Updated: Oct 8, 2019


Hi there…my name is Martha! You don't know me yet, but you will.

Last Friday, I was at the opening of off the WALL Productions’ Not Medea. I wasn't late but I was almost late, but it didn't matter because I got a seat in the front row anyway! VIP! I looked around and saw some people I knew… actors, reviewers, the playwright, and plenty of people I didn’t. Ah… I was ready for a night of theater.


Suddenly, a woman came on stage and started talking to the audience. How unusual, I thought. And then she took a seat in the house, right next to me! She started talking to me and asking me questions. It was thrilling! I got to be part of the show!


I interviewed myself about my experience below.





Starring Drew Leigh Willams, Allan Snyder and Elizabeth Boyke, Not Medea is so good and so not scary at all! Here is what some others had to say:


In his review, Mike “Buzz” Buzzelli of Burgh Vivant writes, “(Williams) is marvelous in her (still a secret) role. She commands the stage. She is bright and beautiful, harried and horrifying. Sliding up and down a scale of varying emotions.”


Rick Handler of Entertainment Central agrees, “Drew Leigh Williams is phenomenal in the role of Woman… (as she) almost cathartically, reveals information about her painful life… with a casual intensity with tinges of humor.
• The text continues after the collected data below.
-- ==== Sys2Proof/Machine/VqKernel.lean ====
section
/-! DEFINITION. The vector quantizer of 44_vq.md and the PCM conversions of 45_controller.md as functions over any
NUM and any CFG. -/

namespace Sys2Proof.Machine

variable {α : Type}

/-- `CB_G2[g] = 2·CB_GAIN[g]` (00_scope.md R12). -/
def cbG2 (C : Cfg α) (g : Nat) : α := C.num.mul C.num.two (C.cbGain g)

/-- `CB_GSQ[g] = CB_GAIN[g]·CB_GAIN[g]` (00_scope.md R12). -/
def cbGsq (C : Cfg α) (g : Nat) : α := C.num.mul (C.cbGain g) (C.cbGain g)

/-- `CB_GB[i] = (CB_GAIN[i] + CB_GAIN[i+1]) / 2` (00_scope.md R12). -/
def cbGb (C : Cfg α) (i : Nat) : α := C.num.div (C.num.add (C.cbGain i) (C.cbGain (i + 1))) C.num.two

/-- TREVCONV: `pn[k] = Σ_{i=k}^{4} xn[i]·H[i−k]` (44_vq.md R181). -/
def trevconv (N : NumOps α) (H xn : Vec5 α) : Vec5 α :=
  Vec5.ofFn (fun k => sumFrom N k (5 - k) (fun i => N.mul (xn.get i) (H.get (i - k))))

/-- The correlation of codeword `j` (44_vq.md R183). -/
def correlation (C : Cfg α) (pn : Vec5 α) (j : Nat) : α :=
  sumFrom C.num 0 5 (fun k => C.num.mul (pn.get k) (C.cbShape j k))

/-- The gain level: how many of the three scaled midpoints `|cor|` strictly exceeds (44_vq.md R183, R185). -/
def gainLevel (C : Cfg α) (pc e : α) : Nat :=
  (if C.num.lt (C.num.mul (cbGb C 0) e) pc then 1 else 0)
    + (if C.num.lt (C.num.mul (cbGb C 1) e) pc then 1 else 0)
    + (if C.num.lt (C.num.mul (cbGb C 2) e) pc then 1 else 0)

/-- The gain index: the negative half iff the correlation is strictly negative (44_vq.md R183, R186). -/
def gainIndex (C : Cfg α) (cor e : α) : Nat :=
  let lvl := gainLevel C (C.num.abs cor) e
  if C.num.lt cor C.num.zero then lvl + 4 else lvl

/-- The distortion `CB_GSQ[g]·E[j] − CB_G2[g]·cor` (44_vq.md R183, R184). -/
def distortion (C : Cfg α) (g : Nat) (e cor : α) : α :=
  C.num.sub (C.num.mul (cbGsq C g) e) (C.num.mul (cbG2 C g) cor)

/-- The best candidate so far. -/
structure Best (α : Type) where
  d : α
  shape : Nat
  gain : Nat
  deriving DecidableEq, Repr

/-- Codeword `j` of the search: it replaces the best iff `j = 0` or its distortion is strictly less
(44_vq.md R183, R187). -/
def vqStep (C : Cfg α) (pn : Vec5 α) (E : List α) (best : Option (Best α)) (j : Nat) : Option (Best α) :=
  let e := rd C.num E j
  let cor := correlation C pn j
  let g := gainIndex C cor e
  let d := distortion C g e cor
  match best with
  | none => some { d := d, shape := j, gain := g }
  | some b => if C.num.lt d b.d then some { d := d, shape := j, gain := g } else some b

/-- The winner over the codewords `0 .. n−1`, in ascending order. -/
def vqBest (C : Cfg α) (pn : Vec5 α) (E : List α) (n : Nat) : Option (Best α) :=
  (List.range n).foldl (vqStep C pn E) none

/-- `(shape << 3) | gain` as ten bits (44_vq.md R183, 30_encoding.md R89). -/
def packIndex (shape gain : Nat) : BitVec 10 := BitVec.ofNat 7 shape ++ BitVec.ofNat 3 gain

/-- VQSEARCH (44_vq.md R183). -/
def vqsearch (C : Cfg α) (H : Vec5 α) (E : List α) (xn : Vec5 α) : BitVec 10 :=
  match vqBest C (trevconv C.num H xn) E 128 with
  | some b => packIndex b.shape b.gain
  | none => packIndex 0 0

/-- `shape = idx[9:3]` (44_vq.md R190). -/
def idxShape (idx : BitVec 10) : Nat := (idx.extractLsb' 3 7).toNat

/-- `g = idx[2:0]` (44_vq.md R190). -/
def idxGain (idx : BitVec 10) : Nat := (idx.extractLsb' 0 3).toNat

/-- EXCITE: the two gains are multiplied first (44_vq.md R190). -/
def excite (C : Cfg α) (idx : BitVec 10) (gain : α) : Vec5 α :=
  let sg := C.num.mul gain (C.cbGain (idxGain idx))
  Vec5.ofFn (fun k => C.num.mul sg (C.cbShape (idxShape idx) k))

/-- PCM_IN: `x = ofInt(p)·IN_SCALE` (45_controller.md R222). -/
def pcmIn (N : NumOps α) (p : Int) : α := N.mul (N.ofInt p) N.inScale

/-- PCM_OUT: `p = sat16(toIntRound(x / IN_SCALE))` (45_controller.md R223). -/
def pcmOut (N : NumOps α) (x : α) : Int := sat16 (N.toIntRound (N.div x N.inScale))

end Sys2Proof.Machine
end

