-- ==== Sys2Proof/Machine/Filters.lean ====
section
/-! DEFINITION. PWFILT, ZRESP, MEMUPD, IRESP and SHAPEN (43_filters.md). -/

namespace Sys2Proof.Machine

variable {α : Type}

/-- The cascade's memories in the state (10_state.md R38, R39). -/
def cascadeMem (s : CoreState α) : CMem α := { syn := s.SYN_MEM, w := { z := s.WF_ZMEM, p := s.WF_PMEM } }

/-- PWFILT: the weighted input and the new input-path memory (43_filters.md R161). -/
def corePwfilt (C : Cfg α) (inp : Vec5 α) (s : CoreState α) : CoreState α × Vec5 α :=
  let r := pwfilt C.num s.WZ_CUR s.WP_CUR { z := s.PWF_ZMEM, p := s.PWF_PMEM } inp
  ({ s with PWF_ZMEM := r.1.z, PWF_PMEM := r.1.p }, r.2)

/-- ZRESP: `(zs, zw)`; writes no state (43_filters.md R164). -/
def coreZresp (C : Cfg α) (s : CoreState α) : Vec5 α × Vec5 α :=
  zresp C.num s.A_CUR s.WZ_CUR s.WP_CUR (cascadeMem s)

/-- MEMUPD: the synthesized vector and the new cascade memories (43_filters.md R166). -/
def coreMemupd (C : Cfg α) (et : Vec5 α) (s : CoreState α) : CoreState α × Vec5 α :=
  let r := memupd C.num s.A_CUR s.WZ_CUR s.WP_CUR C.stateMin C.stateMax (cascadeMem s) et
  ({ s with SYN_MEM := r.1.syn, WF_ZMEM := r.1.w.z, WF_PMEM := r.1.w.p }, r.2)

/-- IRESP: `H` from the current coefficients (43_filters.md R170). -/
def coreIresp (C : Cfg α) (s : CoreState α) : CoreState α :=
  { s with H := iresp C.num s.A_CUR s.WZ_CUR s.WP_CUR }

/-- SHAPEN: `E` from `H` (43_filters.md R172). -/
def coreShapen (C : Cfg α) (s : CoreState α) : CoreState α := { s with E := shapen C.num s.H C.cbShape }

/-- PWFILT on `inp`; the result goes to `v`. -/
def execPwfilt (s : State) : Answer :=
  let r := corePwfilt cfg s.loc.inp s.toCoreState
  .next ((s.setCore r.1).setLoc { s.loc with v := r.2 })

/-- ZRESP; the results go to `zs` and `zw`. -/
def execZresp (s : State) : Answer :=
  let r := coreZresp cfg s.toCoreState
  .next (s.setLoc { s.loc with zs := r.1, zw := r.2 })

/-- MEMUPD on `et`; the result goes to `sq`. -/
def execMemupd (s : State) : Answer :=
  let r := coreMemupd cfg s.loc.et s.toCoreState
  .next ((s.setCore r.1).setLoc { s.loc with sq := r.2 })

/-- IRESP. -/
def execIresp (s : State) : Answer := .next (s.setCore (coreIresp cfg s.toCoreState))

/-- SHAPEN. -/
def execShapen (s : State) : Answer := .next (s.setCore (coreShapen cfg s.toCoreState))

end Sys2Proof.Machine
end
And the humorist Gulliver of Breaking Burgh notes of Williams’ Woman: “It is a command performance and she nails the early jokes with ease (yes there are jokes)”.


The scantily clad Allan Snyder (am I allowed to say that!?) portrayed a perfectly obnoxious Jason. Gulliver writes, “Some of the most straight-up entertaining moments come from Medea’s interactions with her husband, fleece fetishist and major male privilege beneficiary Jason. Allan Snyder goes to town with the role and it’s a treat. He can’t gaslight the street-smart (dirt-path-smart?) Medea but he manages to do something arguably worse – he gaslights himself into believing his own bullshit so completely he makes you want to kill some kids just to knock him off his pedestal ”.




I’m not sure I agree with Rick Handler’s perspective on the scene with Allan Snyder: “He also has several hot make-out sessions with Medea on the large bed at center stage,” but the commentary made me chuckle, and who knows, maybe this will bring more people to the show! Sex, violence, passion, dead babies? Gulliver is right on in his Breaking Burgh review, “Seems those ancients were hankering for Jerry Springer melodrama as much as us moderns.” JER-RY! JER-RY!




Elizabeth Boyke’s Chorus is devoted and supportive. Handler writes, “Boyke excels in her role, especially when she softly but emphatically tries to talk Medea out of doing harm to her children.” I think Boyke is more loud than soft when she pleads with Medea, but she pleads with great fervor and heart. Mike Buzzelli notes: “The Greek Chorus (Elizabeth Boyke) wails and shrieks. Is she merely the chorus? Does she know she’s in a play? It gets weird, if fun and fantastic ways.”


“The 90-minute production (with no intermission) runs like clockwork. In a conversation at the reception, Director Allison Weakland said that it was easy directing such talented actors. The intimate setting of off the WALL’s theater gives audience members a chance to see the actors ply their craft up close, not from a distance” writes Handler.


You have two more weekends to see the show. Who knows, maybe you'll get to be VIP too!